■ WHAT THE TASK ASKS ■
Would you write out, word for word, each line of the records below from the top through the one holding "if fieldDup w = 0 then .ok .decodeSubsampled"?

---- SOURCE DATA

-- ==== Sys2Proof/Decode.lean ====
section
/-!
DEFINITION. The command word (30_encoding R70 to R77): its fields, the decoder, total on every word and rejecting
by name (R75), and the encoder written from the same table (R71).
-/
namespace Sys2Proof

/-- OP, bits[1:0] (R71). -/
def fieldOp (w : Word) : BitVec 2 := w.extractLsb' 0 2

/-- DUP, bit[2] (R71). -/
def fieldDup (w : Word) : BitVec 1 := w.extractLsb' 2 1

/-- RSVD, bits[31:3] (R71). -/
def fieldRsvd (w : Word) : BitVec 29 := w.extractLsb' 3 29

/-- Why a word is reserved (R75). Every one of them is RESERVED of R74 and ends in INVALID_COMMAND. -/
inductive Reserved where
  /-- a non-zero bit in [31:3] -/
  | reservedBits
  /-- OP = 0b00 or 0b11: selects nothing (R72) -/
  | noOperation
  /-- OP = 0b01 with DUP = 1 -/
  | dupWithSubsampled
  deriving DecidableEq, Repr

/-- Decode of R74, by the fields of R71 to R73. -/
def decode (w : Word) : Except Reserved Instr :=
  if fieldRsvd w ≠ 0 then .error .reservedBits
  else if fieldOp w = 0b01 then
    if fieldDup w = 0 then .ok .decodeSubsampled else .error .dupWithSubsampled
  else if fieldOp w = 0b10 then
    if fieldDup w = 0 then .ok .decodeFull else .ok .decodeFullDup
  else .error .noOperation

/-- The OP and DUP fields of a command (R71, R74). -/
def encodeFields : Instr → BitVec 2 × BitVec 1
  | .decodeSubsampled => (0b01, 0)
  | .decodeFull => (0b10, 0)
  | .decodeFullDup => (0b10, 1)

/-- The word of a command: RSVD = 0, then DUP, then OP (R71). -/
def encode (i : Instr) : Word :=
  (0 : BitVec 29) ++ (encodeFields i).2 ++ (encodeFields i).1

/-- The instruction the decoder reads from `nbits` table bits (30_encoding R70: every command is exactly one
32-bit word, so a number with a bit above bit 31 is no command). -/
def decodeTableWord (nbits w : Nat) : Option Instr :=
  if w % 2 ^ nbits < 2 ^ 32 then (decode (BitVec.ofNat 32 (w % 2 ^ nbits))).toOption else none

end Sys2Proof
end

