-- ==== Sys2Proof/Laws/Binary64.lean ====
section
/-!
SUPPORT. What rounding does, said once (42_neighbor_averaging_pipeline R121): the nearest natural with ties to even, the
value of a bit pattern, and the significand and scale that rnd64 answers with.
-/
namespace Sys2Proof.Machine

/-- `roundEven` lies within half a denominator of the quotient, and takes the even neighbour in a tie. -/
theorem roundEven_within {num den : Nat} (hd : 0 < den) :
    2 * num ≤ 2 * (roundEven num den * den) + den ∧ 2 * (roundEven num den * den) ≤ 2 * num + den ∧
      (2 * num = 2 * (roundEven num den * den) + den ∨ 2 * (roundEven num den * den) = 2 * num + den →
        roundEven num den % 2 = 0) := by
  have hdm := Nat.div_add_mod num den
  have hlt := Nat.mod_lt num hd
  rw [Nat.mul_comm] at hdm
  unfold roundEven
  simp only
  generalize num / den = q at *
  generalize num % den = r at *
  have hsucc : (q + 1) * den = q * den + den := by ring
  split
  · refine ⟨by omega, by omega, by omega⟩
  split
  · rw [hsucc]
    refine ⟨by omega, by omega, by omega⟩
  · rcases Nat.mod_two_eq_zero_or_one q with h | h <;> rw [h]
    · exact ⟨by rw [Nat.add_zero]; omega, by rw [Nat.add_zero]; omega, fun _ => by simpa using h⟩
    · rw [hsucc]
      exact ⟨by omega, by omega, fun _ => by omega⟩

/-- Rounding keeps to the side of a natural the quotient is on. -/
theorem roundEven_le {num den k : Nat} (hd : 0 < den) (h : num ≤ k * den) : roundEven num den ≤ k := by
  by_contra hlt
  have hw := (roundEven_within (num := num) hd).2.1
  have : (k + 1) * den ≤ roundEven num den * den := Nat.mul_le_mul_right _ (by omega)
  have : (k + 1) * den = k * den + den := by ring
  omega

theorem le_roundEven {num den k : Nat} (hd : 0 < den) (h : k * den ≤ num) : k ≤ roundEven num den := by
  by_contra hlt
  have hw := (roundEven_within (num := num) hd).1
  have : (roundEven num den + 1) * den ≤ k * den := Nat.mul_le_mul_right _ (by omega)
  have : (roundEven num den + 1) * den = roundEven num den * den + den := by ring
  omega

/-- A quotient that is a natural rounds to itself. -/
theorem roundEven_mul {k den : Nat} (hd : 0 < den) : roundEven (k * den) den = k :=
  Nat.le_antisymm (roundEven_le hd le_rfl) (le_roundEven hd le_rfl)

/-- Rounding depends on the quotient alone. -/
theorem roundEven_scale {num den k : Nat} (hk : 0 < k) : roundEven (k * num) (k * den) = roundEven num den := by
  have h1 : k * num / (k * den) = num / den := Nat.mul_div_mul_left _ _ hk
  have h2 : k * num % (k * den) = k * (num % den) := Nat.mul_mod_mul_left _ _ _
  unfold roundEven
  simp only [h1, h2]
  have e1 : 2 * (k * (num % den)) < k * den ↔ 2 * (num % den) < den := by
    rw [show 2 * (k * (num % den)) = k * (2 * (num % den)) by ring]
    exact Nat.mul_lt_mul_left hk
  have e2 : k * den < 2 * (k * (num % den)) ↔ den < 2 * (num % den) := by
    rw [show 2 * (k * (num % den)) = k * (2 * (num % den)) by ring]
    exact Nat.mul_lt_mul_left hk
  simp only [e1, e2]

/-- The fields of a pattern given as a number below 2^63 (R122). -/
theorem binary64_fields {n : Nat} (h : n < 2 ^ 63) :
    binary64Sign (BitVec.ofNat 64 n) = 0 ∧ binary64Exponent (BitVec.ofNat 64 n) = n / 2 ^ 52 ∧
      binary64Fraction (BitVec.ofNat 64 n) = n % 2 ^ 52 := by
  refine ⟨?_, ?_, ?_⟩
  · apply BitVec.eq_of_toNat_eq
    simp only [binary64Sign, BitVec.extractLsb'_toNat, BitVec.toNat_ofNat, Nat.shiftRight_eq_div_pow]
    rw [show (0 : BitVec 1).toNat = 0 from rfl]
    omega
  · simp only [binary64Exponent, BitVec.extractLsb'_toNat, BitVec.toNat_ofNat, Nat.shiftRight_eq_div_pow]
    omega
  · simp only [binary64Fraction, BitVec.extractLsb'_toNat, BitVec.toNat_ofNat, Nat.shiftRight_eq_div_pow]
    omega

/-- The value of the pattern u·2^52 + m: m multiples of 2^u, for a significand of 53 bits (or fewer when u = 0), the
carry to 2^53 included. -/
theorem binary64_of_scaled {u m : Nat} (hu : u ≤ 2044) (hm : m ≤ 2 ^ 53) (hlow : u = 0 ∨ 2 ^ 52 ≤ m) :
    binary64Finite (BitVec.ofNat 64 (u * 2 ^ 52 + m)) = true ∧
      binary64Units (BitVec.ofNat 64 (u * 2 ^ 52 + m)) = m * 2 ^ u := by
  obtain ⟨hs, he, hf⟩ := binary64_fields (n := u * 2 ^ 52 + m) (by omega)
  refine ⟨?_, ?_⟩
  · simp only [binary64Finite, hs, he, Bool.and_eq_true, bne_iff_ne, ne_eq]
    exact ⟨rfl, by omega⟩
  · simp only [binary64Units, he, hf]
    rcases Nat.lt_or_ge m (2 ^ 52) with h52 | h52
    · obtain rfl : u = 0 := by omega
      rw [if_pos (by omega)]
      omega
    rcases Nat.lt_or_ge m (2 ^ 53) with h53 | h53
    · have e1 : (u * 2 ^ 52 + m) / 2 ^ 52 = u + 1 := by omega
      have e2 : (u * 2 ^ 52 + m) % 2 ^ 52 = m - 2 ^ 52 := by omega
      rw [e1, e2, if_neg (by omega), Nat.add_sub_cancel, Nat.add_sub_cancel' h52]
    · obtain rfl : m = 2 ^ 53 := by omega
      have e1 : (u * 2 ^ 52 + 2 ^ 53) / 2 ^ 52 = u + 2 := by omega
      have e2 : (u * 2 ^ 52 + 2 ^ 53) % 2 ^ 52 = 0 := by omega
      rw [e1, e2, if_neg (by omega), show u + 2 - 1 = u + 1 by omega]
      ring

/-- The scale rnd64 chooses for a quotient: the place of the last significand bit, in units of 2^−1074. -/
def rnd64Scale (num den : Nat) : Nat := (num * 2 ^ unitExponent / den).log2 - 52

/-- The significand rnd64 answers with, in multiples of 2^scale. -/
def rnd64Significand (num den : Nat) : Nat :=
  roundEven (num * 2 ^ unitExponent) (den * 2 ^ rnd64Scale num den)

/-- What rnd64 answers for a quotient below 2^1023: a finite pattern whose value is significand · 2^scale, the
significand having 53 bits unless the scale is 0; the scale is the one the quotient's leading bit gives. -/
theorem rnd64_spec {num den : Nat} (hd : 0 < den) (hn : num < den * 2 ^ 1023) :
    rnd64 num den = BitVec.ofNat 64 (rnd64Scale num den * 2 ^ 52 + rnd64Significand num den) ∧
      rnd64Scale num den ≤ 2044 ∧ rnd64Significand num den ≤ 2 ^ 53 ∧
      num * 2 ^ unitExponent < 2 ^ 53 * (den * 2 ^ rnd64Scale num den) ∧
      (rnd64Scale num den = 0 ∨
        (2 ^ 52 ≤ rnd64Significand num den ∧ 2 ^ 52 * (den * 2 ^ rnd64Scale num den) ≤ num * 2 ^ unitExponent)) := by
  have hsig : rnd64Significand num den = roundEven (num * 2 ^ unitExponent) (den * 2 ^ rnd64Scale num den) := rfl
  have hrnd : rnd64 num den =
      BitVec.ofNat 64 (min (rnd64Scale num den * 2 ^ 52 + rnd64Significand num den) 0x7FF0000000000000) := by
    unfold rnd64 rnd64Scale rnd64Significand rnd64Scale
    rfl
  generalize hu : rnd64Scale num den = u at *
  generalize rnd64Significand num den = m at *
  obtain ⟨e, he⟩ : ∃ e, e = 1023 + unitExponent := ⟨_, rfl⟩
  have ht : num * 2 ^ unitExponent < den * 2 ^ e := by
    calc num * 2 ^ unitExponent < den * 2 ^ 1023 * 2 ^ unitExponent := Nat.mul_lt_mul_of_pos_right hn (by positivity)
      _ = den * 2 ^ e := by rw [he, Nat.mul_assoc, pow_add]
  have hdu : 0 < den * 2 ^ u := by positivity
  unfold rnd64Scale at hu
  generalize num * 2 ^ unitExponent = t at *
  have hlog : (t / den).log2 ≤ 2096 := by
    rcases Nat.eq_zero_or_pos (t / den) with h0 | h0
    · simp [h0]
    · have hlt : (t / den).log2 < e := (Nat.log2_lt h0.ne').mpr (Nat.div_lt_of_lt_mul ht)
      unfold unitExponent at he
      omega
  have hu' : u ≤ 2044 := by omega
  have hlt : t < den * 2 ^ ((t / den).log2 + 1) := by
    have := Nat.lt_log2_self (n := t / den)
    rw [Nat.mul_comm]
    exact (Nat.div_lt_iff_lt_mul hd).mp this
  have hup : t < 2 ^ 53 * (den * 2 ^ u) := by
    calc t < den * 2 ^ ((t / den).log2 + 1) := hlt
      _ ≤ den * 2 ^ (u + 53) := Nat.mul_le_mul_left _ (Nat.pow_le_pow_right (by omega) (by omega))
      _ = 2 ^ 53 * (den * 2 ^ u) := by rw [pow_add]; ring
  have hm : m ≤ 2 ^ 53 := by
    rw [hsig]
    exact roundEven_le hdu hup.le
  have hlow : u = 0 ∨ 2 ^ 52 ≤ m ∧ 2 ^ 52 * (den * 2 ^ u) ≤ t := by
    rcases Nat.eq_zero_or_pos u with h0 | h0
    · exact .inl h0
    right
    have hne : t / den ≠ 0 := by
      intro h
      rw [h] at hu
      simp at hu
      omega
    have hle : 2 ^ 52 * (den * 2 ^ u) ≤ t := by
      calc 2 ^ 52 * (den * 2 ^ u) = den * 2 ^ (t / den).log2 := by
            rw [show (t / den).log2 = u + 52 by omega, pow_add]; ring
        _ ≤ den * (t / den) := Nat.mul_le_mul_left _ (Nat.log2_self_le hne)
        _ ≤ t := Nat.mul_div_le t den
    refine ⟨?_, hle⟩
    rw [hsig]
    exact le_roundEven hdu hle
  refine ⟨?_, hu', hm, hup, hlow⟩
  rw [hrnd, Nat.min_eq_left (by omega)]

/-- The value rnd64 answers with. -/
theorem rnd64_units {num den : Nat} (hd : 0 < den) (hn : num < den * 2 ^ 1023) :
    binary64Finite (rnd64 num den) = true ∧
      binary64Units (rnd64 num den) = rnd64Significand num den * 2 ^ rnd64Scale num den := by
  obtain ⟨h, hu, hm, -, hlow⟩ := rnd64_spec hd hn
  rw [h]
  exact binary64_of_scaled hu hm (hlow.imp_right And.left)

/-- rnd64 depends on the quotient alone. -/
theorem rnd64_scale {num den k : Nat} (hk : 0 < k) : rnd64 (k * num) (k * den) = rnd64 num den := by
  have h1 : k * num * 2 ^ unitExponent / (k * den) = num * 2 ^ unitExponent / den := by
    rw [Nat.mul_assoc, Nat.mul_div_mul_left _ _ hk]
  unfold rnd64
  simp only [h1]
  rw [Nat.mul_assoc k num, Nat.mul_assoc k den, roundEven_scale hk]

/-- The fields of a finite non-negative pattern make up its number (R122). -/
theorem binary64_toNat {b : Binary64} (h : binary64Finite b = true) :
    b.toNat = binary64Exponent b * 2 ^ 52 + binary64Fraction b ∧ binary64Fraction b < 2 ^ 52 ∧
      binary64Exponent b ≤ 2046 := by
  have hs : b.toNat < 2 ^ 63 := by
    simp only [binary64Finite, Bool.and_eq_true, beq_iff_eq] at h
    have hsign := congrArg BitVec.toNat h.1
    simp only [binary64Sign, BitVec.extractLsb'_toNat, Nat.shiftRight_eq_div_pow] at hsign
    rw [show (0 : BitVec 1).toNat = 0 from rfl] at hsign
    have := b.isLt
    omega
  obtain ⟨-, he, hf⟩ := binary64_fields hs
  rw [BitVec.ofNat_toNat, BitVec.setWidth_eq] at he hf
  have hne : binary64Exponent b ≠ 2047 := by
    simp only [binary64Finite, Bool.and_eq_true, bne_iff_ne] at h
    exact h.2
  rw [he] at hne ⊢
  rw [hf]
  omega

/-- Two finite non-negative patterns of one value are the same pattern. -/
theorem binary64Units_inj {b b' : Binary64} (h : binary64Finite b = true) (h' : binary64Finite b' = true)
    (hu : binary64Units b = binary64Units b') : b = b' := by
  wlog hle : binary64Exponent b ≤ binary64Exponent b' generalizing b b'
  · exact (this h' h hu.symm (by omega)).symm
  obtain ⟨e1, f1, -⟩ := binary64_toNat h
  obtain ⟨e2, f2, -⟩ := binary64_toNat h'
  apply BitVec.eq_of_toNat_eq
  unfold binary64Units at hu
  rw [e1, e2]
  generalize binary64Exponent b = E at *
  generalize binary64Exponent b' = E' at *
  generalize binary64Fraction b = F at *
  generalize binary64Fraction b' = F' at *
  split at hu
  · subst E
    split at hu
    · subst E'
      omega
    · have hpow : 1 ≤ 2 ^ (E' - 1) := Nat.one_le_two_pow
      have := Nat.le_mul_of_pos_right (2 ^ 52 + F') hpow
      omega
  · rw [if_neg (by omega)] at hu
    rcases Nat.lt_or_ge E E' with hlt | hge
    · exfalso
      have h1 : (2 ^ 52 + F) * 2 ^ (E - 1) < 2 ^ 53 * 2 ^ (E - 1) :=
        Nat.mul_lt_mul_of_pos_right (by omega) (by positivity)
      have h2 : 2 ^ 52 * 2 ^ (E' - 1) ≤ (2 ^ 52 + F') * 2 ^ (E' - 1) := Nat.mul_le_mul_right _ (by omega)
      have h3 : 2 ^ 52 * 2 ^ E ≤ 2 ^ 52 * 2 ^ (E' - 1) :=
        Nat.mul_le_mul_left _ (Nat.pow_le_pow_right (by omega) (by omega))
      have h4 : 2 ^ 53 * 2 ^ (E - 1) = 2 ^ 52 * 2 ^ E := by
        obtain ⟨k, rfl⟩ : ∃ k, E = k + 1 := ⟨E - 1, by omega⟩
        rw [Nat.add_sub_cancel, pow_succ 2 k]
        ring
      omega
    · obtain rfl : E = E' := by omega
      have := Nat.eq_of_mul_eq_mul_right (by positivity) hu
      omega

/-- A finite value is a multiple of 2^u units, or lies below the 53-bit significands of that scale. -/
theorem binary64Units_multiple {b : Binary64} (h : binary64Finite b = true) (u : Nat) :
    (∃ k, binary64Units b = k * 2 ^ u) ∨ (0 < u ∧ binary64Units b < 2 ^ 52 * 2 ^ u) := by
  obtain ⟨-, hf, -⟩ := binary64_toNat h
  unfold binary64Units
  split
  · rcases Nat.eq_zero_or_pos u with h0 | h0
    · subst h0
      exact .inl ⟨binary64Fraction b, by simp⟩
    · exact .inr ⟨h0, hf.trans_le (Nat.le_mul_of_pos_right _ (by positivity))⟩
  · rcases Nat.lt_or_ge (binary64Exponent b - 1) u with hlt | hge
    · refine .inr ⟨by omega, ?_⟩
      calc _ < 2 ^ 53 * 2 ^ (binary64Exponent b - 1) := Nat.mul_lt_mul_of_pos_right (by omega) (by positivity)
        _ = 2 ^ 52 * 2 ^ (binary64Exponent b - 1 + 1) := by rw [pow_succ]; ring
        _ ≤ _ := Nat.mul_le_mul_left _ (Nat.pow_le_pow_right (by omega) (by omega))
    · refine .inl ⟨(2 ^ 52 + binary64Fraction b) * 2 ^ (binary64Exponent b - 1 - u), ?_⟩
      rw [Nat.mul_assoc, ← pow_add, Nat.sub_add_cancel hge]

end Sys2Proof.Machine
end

--------

■ OUTPUT OF THE TASK ■
-- ==== Sys2Proof/Decode.lean ====
section
/-!
DEFINITION. The command word (30_encoding R70 to R77): its fields, the decoder, total on every word and rejecting
by name (R75), and the encoder written from the same table (R71).
-/
namespace Sys2Proof

/-- OP, bits[1:0] (R71). -/
def fieldOp (w : Word) : BitVec 2 := w.extractLsb' 0 2

/-- DUP, bit[2] (R71). -/
def fieldDup (w : Word) : BitVec 1 := w.extractLsb' 2 1

/-- RSVD, bits[31:3] (R71). -/
def fieldRsvd (w : Word) : BitVec 29 := w.extractLsb' 3 29

/-- Why a word is reserved (R75). Every one of them is RESERVED of R74 and ends in INVALID_COMMAND. -/
inductive Reserved where
  /-- a non-zero bit in [31:3] -/
  | reservedBits
  /-- OP = 0b00 or 0b11: selects nothing (R72) -/
  | noOperation
  /-- OP = 0b01 with DUP = 1 -/
  | dupWithSubsampled
  deriving DecidableEq, Repr

/-- Decode of R74, by the fields of R71 to R73. -/
def decode (w : Word) : Except Reserved Instr :=
  if fieldRsvd w ≠ 0 then .error .reservedBits
  else if fieldOp w = 0b01 then
    if fieldDup w = 0 then .ok .decodeSubsampled else .error .dupWithSubsampled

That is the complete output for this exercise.